What to work on: The number of lines holding the string "hstep₆" is all that is wanted; count them in the records below.

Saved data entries
==*==

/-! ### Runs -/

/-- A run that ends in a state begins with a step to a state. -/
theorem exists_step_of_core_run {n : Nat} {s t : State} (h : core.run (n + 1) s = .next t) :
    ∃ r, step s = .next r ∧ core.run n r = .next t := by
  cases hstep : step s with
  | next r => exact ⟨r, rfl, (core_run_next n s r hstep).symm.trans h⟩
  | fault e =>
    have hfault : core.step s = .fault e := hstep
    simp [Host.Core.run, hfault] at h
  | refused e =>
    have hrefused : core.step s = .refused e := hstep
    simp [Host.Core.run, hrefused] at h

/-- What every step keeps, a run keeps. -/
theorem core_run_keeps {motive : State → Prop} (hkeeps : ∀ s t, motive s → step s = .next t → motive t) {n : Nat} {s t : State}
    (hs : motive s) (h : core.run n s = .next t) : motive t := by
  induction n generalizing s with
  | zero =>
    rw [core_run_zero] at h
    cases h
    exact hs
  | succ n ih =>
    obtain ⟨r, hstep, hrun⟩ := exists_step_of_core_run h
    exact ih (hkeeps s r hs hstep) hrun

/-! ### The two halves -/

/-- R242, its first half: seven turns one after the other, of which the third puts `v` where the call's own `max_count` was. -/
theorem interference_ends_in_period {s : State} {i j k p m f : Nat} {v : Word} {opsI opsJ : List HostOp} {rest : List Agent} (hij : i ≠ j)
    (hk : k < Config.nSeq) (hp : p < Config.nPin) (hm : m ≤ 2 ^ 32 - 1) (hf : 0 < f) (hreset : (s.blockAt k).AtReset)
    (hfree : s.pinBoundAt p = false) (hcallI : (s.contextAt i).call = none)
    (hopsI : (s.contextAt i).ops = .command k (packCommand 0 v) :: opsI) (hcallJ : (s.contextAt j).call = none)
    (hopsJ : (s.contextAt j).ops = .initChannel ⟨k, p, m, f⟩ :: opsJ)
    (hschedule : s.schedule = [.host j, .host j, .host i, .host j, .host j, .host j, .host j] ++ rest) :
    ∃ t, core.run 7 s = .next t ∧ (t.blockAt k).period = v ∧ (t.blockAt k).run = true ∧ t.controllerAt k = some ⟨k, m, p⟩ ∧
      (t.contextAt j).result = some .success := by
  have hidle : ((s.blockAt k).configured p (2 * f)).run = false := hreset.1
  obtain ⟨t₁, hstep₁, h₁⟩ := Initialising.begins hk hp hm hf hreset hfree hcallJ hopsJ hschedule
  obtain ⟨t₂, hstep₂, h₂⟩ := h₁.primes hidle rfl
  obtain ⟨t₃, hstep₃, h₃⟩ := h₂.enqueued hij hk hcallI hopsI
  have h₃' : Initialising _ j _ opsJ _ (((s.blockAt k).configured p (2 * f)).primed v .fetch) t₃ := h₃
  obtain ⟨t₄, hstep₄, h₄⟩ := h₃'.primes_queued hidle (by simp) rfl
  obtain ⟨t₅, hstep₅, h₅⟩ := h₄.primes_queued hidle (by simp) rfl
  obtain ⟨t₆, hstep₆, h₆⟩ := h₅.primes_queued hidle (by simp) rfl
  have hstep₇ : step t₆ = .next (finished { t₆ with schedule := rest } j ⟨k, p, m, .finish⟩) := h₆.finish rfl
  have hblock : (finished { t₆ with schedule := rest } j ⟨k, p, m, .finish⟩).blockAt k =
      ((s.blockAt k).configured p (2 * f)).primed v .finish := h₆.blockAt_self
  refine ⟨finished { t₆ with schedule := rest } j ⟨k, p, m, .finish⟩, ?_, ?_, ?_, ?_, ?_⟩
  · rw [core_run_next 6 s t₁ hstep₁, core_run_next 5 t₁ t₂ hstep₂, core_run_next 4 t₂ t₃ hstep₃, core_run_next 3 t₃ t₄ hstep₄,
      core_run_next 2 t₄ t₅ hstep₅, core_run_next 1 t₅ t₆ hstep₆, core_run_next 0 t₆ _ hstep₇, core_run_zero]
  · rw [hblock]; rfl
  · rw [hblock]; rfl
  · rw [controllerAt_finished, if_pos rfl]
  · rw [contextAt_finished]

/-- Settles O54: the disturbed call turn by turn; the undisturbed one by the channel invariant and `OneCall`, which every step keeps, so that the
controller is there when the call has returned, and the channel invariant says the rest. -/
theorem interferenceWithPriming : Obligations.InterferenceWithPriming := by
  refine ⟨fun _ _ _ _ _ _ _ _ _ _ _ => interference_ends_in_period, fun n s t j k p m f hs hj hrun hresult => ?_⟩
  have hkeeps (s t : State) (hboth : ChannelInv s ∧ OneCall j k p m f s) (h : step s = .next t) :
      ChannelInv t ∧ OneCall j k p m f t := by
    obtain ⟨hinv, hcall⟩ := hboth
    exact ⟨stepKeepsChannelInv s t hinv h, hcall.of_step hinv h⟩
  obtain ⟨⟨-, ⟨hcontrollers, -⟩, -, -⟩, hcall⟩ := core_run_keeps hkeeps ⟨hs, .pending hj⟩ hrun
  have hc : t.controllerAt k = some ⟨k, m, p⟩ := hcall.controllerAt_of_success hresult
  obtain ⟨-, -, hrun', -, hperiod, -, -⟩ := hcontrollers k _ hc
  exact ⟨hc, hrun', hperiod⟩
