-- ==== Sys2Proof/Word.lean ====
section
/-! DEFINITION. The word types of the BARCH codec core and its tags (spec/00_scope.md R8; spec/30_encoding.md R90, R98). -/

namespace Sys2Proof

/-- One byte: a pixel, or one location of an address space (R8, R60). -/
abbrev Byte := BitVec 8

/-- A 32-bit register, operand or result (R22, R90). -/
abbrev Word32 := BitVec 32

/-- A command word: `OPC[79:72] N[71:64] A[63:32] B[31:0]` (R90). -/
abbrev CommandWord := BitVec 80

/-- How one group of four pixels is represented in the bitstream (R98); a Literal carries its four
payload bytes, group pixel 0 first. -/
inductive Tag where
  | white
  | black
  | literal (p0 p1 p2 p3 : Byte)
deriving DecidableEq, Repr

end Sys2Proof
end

==*==

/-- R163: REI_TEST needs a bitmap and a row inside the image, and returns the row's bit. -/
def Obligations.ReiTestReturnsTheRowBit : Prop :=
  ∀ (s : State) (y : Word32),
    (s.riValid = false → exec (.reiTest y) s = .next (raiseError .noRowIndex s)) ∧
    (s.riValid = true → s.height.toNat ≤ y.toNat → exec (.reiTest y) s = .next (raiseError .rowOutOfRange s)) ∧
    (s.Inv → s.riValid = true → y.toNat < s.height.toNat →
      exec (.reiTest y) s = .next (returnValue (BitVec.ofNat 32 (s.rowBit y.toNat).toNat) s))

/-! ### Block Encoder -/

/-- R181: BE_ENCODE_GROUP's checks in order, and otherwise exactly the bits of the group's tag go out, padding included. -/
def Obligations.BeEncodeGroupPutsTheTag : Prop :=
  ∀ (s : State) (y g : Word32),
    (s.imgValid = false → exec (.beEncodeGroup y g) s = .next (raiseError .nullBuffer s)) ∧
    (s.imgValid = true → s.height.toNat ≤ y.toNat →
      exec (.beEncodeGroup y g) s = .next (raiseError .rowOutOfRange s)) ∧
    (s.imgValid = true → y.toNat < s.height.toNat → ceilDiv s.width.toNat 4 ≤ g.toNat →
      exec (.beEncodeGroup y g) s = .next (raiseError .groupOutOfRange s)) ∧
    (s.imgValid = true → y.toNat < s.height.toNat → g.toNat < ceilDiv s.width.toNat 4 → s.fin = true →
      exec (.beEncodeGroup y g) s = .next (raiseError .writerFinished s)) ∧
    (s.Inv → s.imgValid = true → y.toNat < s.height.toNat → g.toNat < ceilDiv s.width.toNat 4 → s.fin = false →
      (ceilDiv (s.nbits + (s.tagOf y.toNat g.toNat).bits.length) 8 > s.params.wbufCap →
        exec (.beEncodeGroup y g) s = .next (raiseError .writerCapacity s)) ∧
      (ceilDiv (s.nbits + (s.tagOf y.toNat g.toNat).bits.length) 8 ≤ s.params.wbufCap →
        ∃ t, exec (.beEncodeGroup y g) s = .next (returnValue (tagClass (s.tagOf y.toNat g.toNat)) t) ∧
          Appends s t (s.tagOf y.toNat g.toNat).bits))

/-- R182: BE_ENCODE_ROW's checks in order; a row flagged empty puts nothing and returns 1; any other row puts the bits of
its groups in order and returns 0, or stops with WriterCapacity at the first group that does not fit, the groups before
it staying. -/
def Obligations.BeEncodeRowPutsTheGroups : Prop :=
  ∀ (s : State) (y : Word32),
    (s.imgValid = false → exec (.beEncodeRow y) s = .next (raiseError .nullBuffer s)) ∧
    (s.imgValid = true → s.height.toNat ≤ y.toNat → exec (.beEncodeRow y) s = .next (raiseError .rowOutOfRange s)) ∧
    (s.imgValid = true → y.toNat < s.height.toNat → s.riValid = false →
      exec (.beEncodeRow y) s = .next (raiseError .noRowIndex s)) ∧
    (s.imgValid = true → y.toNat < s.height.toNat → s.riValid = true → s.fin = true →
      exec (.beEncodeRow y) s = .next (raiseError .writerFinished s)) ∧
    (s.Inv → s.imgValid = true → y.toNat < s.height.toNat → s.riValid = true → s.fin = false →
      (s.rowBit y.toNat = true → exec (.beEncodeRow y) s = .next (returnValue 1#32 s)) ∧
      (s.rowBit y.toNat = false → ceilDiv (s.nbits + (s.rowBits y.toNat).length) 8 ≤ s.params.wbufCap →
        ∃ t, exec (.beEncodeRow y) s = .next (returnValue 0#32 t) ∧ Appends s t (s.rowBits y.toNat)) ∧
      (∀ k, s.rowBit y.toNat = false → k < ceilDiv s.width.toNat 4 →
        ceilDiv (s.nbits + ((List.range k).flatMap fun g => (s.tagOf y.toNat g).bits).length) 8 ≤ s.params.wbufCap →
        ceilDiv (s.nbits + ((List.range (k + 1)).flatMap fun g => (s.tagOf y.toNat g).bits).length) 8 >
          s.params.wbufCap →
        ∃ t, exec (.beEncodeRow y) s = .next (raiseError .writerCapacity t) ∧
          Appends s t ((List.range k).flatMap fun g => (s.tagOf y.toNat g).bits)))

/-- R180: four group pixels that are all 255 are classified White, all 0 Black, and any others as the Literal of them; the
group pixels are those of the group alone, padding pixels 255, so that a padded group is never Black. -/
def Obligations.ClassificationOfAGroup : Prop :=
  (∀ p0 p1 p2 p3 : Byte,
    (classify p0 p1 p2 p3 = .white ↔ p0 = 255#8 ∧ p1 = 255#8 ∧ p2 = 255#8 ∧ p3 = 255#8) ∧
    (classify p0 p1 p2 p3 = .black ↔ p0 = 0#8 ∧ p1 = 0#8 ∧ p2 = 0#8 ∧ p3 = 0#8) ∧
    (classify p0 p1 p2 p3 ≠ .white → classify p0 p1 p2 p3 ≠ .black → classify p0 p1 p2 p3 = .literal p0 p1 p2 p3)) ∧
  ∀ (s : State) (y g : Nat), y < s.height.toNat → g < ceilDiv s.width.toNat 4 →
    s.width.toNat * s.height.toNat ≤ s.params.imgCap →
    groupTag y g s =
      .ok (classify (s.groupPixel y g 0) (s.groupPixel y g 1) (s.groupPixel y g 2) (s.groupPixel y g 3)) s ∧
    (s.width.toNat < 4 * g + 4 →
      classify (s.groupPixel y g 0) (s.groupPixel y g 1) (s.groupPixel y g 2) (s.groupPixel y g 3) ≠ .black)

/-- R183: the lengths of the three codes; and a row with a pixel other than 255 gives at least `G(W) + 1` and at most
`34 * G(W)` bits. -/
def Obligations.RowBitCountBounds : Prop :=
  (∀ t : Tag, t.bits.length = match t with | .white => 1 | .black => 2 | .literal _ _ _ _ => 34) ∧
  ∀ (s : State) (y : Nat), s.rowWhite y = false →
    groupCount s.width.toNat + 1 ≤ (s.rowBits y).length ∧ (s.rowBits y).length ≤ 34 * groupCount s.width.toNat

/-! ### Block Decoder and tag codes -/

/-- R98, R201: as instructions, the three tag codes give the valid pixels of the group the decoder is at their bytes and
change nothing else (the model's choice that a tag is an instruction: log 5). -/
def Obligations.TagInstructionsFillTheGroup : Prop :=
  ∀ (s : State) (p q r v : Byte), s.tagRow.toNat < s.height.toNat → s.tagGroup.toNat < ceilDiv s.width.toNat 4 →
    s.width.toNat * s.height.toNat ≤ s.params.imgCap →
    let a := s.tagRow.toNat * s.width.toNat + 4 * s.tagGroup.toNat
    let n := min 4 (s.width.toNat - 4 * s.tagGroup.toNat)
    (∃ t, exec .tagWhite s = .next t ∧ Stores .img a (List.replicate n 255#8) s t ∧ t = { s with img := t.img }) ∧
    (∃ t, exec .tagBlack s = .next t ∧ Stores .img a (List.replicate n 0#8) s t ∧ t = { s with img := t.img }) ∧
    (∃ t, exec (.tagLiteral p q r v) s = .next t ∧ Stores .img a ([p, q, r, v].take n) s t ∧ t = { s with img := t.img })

==*==

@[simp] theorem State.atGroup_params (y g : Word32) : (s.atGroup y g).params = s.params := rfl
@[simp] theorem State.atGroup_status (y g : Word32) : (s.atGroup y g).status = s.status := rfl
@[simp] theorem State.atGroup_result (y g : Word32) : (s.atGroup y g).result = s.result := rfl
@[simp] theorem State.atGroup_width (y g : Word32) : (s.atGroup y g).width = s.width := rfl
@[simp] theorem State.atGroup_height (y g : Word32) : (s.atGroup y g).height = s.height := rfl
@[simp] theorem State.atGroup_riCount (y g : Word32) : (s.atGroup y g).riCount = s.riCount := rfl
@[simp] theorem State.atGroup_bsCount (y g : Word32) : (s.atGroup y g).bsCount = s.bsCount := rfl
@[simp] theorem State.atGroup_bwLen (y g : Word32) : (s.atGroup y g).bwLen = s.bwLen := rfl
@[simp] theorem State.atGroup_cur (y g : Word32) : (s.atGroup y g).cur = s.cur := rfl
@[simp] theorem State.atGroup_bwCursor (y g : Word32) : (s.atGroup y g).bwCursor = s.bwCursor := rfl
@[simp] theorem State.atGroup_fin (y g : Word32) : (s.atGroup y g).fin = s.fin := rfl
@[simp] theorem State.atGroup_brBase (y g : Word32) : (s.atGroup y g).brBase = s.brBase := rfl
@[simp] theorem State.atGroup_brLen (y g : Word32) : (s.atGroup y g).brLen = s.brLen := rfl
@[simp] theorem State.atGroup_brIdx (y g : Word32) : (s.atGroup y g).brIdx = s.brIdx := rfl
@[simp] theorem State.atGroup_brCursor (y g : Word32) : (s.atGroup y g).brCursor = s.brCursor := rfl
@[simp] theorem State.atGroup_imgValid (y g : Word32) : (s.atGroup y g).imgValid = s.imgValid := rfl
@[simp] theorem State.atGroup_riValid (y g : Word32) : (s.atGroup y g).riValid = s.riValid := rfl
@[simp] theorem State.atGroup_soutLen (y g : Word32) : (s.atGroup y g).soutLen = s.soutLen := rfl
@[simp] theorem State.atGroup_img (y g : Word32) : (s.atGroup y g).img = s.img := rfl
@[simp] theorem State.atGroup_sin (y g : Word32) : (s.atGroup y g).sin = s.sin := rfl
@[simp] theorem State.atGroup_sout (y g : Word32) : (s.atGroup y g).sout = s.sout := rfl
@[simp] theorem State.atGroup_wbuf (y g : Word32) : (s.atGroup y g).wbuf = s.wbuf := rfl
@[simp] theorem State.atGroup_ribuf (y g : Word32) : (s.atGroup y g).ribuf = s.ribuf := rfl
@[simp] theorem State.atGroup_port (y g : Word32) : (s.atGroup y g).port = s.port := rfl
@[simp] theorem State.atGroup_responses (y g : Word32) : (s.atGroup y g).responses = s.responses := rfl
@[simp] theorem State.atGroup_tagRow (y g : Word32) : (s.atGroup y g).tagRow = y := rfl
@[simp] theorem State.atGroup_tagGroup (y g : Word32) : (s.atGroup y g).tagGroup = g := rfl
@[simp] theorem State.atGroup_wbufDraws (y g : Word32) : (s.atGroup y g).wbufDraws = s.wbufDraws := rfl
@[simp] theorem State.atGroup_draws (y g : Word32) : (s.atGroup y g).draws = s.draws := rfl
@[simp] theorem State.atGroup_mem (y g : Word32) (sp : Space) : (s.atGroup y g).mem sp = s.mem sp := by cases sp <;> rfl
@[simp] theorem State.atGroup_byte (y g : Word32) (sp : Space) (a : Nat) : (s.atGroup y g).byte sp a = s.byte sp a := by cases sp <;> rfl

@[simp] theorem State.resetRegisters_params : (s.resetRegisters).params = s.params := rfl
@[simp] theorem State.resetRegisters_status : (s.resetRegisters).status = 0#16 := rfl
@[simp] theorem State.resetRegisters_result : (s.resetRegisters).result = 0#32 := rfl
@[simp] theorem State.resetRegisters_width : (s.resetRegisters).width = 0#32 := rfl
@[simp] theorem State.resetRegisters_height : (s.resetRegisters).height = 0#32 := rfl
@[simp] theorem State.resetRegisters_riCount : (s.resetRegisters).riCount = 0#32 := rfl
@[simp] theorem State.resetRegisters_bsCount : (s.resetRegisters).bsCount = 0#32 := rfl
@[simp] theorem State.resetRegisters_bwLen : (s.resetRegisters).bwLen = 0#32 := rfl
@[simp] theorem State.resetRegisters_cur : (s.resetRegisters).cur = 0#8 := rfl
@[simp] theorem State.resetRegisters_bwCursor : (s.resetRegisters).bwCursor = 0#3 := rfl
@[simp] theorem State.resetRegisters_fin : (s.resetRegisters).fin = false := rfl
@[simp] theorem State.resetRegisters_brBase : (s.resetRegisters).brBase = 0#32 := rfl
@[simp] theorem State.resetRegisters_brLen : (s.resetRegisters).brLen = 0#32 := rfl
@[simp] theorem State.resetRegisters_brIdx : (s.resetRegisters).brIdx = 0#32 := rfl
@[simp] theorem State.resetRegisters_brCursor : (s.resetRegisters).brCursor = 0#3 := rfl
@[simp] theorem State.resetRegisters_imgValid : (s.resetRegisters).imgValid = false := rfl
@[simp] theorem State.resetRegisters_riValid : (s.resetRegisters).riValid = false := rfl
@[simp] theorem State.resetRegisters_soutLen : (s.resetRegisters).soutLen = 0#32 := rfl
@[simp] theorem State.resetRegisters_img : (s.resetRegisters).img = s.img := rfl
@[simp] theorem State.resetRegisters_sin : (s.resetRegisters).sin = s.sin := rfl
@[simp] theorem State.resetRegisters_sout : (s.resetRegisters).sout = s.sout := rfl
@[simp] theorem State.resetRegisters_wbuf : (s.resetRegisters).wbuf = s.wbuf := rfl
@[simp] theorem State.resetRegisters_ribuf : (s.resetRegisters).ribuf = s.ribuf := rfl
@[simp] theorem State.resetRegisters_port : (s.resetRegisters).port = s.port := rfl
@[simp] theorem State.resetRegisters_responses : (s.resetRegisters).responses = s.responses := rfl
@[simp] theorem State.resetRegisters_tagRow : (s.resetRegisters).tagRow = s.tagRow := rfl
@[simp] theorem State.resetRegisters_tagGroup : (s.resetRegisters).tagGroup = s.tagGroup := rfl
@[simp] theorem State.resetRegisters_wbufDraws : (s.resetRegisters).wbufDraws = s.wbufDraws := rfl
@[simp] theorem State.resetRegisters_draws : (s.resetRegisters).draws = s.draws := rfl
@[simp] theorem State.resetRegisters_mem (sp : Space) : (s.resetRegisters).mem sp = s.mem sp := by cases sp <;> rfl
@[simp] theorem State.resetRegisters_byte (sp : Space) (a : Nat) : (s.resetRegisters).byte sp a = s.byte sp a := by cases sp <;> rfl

==*==

Your response: 2